---------- DATA

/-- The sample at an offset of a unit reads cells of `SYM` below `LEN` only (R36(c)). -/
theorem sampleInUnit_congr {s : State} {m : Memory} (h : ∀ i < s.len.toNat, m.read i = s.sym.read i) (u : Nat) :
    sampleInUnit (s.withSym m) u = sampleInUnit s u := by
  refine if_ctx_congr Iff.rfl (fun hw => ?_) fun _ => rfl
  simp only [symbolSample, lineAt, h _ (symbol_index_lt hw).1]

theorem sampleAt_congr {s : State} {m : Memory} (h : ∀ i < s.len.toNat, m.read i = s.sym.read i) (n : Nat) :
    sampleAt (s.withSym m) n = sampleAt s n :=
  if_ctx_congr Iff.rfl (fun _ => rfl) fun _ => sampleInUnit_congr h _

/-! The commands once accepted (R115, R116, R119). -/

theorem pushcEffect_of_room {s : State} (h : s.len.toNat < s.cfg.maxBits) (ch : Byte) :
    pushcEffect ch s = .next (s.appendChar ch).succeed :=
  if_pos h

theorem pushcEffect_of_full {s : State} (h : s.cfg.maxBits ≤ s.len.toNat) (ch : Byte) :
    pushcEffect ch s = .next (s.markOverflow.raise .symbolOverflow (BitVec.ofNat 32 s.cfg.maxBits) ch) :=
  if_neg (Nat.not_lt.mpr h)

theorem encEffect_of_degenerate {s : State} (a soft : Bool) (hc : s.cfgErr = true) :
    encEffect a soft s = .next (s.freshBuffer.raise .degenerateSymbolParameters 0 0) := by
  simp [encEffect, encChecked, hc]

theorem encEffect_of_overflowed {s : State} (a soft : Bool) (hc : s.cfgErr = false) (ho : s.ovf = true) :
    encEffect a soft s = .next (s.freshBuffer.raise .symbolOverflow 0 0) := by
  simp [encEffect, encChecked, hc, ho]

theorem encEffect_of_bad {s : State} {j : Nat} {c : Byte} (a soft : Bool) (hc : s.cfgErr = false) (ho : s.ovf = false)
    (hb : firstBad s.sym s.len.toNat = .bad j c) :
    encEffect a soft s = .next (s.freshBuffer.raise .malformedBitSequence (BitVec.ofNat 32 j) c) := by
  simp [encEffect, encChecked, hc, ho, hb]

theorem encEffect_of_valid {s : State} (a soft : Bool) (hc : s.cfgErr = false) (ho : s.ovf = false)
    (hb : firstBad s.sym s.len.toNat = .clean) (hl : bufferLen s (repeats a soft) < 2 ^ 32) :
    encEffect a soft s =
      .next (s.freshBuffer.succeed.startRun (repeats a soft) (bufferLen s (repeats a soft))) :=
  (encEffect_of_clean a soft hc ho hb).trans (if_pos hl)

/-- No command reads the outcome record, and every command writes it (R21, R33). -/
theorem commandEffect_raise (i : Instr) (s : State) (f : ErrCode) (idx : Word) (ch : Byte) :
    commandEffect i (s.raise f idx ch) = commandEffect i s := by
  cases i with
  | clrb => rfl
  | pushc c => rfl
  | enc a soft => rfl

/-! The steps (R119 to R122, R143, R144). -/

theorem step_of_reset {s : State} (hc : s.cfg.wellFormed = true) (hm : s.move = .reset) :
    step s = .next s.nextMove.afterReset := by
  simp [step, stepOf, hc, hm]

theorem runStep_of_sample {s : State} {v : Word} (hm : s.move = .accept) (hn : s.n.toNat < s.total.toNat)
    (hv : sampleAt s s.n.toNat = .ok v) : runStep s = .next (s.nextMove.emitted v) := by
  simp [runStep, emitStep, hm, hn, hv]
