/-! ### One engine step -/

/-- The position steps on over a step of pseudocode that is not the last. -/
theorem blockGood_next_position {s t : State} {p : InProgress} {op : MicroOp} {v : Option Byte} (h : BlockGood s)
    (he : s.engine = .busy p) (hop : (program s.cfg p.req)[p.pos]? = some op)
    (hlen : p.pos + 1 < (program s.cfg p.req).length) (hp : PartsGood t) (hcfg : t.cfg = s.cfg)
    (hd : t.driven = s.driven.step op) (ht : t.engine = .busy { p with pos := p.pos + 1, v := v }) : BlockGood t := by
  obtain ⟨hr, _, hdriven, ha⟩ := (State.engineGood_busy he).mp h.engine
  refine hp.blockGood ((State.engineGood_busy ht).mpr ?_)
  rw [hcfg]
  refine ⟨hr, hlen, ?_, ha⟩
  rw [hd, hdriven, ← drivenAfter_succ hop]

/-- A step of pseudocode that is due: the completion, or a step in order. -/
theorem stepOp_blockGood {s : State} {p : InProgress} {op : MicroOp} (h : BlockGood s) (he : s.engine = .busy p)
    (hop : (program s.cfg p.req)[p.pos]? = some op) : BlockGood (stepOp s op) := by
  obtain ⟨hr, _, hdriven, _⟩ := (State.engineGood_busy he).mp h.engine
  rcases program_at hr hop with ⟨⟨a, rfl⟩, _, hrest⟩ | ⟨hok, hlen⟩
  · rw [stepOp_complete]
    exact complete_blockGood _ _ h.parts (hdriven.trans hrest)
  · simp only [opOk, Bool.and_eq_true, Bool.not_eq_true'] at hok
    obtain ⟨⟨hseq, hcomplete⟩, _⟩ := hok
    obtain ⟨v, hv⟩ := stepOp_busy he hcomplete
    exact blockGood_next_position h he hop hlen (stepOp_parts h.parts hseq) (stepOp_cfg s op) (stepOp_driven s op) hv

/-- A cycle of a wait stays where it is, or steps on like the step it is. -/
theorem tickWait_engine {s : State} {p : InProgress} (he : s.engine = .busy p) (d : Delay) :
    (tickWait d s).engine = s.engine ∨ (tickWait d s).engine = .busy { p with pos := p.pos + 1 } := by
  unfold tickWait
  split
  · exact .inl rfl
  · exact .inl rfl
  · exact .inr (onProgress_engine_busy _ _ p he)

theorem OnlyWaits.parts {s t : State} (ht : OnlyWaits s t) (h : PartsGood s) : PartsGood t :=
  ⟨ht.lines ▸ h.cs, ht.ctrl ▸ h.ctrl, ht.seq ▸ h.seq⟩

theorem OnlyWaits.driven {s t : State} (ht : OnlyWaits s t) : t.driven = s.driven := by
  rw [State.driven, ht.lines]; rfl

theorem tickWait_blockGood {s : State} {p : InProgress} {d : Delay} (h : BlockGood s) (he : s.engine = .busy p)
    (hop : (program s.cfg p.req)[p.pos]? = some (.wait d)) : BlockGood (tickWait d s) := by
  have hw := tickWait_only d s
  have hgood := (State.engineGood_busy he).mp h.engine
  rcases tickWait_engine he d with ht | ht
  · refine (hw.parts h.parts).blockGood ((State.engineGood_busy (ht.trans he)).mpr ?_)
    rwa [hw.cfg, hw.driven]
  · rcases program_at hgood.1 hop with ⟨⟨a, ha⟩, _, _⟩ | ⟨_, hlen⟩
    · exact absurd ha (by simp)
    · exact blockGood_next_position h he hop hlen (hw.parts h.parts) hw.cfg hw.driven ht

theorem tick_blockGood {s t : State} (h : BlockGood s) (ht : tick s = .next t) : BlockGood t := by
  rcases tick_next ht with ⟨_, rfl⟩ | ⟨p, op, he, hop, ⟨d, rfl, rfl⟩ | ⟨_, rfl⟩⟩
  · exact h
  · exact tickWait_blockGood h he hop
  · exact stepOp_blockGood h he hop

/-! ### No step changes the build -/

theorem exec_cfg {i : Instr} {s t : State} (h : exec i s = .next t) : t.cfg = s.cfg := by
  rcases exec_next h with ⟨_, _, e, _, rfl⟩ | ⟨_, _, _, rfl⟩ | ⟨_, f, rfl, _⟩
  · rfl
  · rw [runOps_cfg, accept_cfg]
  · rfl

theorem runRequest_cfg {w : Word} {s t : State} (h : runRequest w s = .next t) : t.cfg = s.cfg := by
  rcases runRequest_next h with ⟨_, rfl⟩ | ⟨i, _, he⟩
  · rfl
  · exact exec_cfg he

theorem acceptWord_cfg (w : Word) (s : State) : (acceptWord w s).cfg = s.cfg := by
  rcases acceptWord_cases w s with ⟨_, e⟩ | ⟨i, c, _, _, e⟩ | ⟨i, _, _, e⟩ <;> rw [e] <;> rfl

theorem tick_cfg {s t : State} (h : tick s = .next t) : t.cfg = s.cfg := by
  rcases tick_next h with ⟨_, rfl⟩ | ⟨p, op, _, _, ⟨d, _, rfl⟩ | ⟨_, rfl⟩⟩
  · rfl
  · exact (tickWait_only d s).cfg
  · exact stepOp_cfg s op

--------------------
---------- DATA

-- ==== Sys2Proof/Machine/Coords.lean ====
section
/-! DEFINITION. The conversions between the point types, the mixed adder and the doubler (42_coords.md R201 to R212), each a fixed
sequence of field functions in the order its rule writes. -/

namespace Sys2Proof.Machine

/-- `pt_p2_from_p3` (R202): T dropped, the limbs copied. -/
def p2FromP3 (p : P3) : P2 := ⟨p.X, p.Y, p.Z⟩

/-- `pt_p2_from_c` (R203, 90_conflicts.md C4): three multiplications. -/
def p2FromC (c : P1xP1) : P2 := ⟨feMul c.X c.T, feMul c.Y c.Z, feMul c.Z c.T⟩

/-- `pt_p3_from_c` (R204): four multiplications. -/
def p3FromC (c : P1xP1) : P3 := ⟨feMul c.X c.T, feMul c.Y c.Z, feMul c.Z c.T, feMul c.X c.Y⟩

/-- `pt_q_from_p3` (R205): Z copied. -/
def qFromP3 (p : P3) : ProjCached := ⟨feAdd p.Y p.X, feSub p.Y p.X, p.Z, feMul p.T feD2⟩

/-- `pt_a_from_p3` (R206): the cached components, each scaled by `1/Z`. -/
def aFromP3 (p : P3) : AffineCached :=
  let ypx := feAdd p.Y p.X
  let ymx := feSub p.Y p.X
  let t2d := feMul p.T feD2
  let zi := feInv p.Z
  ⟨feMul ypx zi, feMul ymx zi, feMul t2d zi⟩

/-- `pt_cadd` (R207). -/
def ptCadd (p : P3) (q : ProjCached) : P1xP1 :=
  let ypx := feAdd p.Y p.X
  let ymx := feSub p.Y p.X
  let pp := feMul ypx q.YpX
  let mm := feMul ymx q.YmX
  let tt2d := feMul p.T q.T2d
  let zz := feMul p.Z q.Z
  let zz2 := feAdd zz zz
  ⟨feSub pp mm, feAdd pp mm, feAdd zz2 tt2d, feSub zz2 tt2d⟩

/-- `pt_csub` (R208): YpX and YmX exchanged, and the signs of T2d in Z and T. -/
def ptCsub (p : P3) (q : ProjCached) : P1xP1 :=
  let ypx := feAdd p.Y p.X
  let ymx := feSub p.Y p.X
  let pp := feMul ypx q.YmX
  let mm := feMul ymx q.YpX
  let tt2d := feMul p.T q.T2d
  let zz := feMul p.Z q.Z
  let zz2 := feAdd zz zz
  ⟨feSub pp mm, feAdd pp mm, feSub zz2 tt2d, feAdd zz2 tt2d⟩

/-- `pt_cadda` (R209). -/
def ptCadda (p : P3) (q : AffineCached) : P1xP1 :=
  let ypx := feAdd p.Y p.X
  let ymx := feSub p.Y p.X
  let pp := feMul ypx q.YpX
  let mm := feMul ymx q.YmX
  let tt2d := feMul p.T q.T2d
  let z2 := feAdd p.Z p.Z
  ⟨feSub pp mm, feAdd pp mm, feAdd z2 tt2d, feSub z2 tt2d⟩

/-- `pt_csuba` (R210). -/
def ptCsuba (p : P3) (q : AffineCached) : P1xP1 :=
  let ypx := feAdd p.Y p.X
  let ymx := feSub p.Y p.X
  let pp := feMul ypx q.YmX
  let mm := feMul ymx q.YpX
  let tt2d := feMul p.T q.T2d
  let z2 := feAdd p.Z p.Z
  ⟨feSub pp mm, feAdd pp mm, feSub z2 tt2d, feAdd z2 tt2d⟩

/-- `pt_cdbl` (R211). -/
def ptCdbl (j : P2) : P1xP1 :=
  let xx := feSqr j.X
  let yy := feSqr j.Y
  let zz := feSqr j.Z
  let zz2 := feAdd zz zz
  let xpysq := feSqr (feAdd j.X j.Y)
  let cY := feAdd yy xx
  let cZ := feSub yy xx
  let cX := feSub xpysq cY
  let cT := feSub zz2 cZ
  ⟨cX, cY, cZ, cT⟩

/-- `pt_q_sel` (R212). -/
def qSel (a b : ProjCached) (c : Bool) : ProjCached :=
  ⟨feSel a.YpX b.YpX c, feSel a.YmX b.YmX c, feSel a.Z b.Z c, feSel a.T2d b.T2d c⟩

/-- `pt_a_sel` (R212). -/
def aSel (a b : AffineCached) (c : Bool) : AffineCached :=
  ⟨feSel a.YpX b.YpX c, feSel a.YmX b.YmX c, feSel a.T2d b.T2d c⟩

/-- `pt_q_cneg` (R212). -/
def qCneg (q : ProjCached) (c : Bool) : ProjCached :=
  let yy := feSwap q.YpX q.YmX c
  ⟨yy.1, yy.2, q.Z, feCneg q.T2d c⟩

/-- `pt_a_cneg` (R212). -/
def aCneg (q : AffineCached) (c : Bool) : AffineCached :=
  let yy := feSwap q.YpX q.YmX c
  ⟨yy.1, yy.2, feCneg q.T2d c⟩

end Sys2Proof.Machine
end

--------------------

WORK ITEM — Extract the lines of the preceding material that run from the line with "def p3FromC (c" through the line with "let xpysq := feSqr (feAdd j.X j.Y)", inclusive, reproducing them exactly and adding nothing.

EXERCISE RESPONSE —
def p3FromC (c : P1xP1) : P3 := ⟨feMul c.X c.T, feMul c.Y c.Z, feMul c.Z c.T, feMul c.X c.Y⟩

/-- `pt_q_from_p3` (R205): Z copied. -/
def qFromP3 (p : P3) : ProjCached := ⟨feAdd p.Y p.X, feSub p.Y p.X, p.Z, feMul p.T feD2⟩

/-- `pt_a_from_p3` (R206): the cached components, each scaled by `1/Z`. -/
def aFromP3 (p : P3) : AffineCached :=
  let ypx := feAdd p.Y p.X
  let ymx := feSub p.Y p.X
  let t2d := feMul p.T feD2
  let zi := feInv p.Z
  ⟨feMul ypx zi, feMul ymx zi, feMul t2d zi⟩

/-- `pt_cadd` (R207). -/
def ptCadd (p : P3) (q : ProjCached) : P1xP1 :=
  let ypx := feAdd p.Y p.X
  let ymx := feSub p.Y p.X
  let pp := feMul ypx q.YpX
  let mm := feMul ymx q.YmX
  let tt2d := feMul p.T q.T2d
  let zz := feMul p.Z q.Z
  let zz2 := feAdd zz zz
  ⟨feSub pp mm, feAdd pp mm, feAdd zz2 tt2d, feSub zz2 tt2d⟩

/-- `pt_csub` (R208): YpX and YmX exchanged, and the signs of T2d in Z and T. -/
def ptCsub (p : P3) (q : ProjCached) : P1xP1 :=
  let ypx := feAdd p.Y p.X
  let ymx := feSub p.Y p.X
  let pp := feMul ypx q.YmX
  let mm := feMul ymx q.YpX
  let tt2d := feMul p.T q.T2d
  let zz := feMul p.Z q.Z
  let zz2 := feAdd zz zz
  ⟨feSub pp mm, feAdd pp mm, feSub zz2 tt2d, feAdd zz2 tt2d⟩

/-- `pt_cadda` (R209). -/
def ptCadda (p : P3) (q : AffineCached) : P1xP1 :=
  let ypx := feAdd p.Y p.X
  let ymx := feSub p.Y p.X
  let pp := feMul ypx q.YpX
  let mm := feMul ymx q.YmX
  let tt2d := feMul p.T q.T2d
  let z2 := feAdd p.Z p.Z
  ⟨feSub pp mm, feAdd pp mm, feAdd z2 tt2d, feSub z2 tt2d⟩

/-- `pt_csuba` (R210). -/
def ptCsuba (p : P3) (q : AffineCached) : P1xP1 :=
  let ypx := feAdd p.Y p.X
  let ymx := feSub p.Y p.X
  let pp := feMul ypx q.YmX
  let mm := feMul ymx q.YpX
  let tt2d := feMul p.T q.T2d
  let z2 := feAdd p.Z p.Z
  ⟨feSub pp mm, feAdd pp mm, feSub z2 tt2d, feAdd z2 tt2d⟩

/-- `pt_cdbl` (R211). -/
def ptCdbl (j : P2) : P1xP1 :=
  let xx := feSqr j.X
  let yy := feSqr j.Y
  let zz := feSqr j.Z
  let zz2 := feAdd zz zz
  let xpysq := feSqr (feAdd j.X j.Y)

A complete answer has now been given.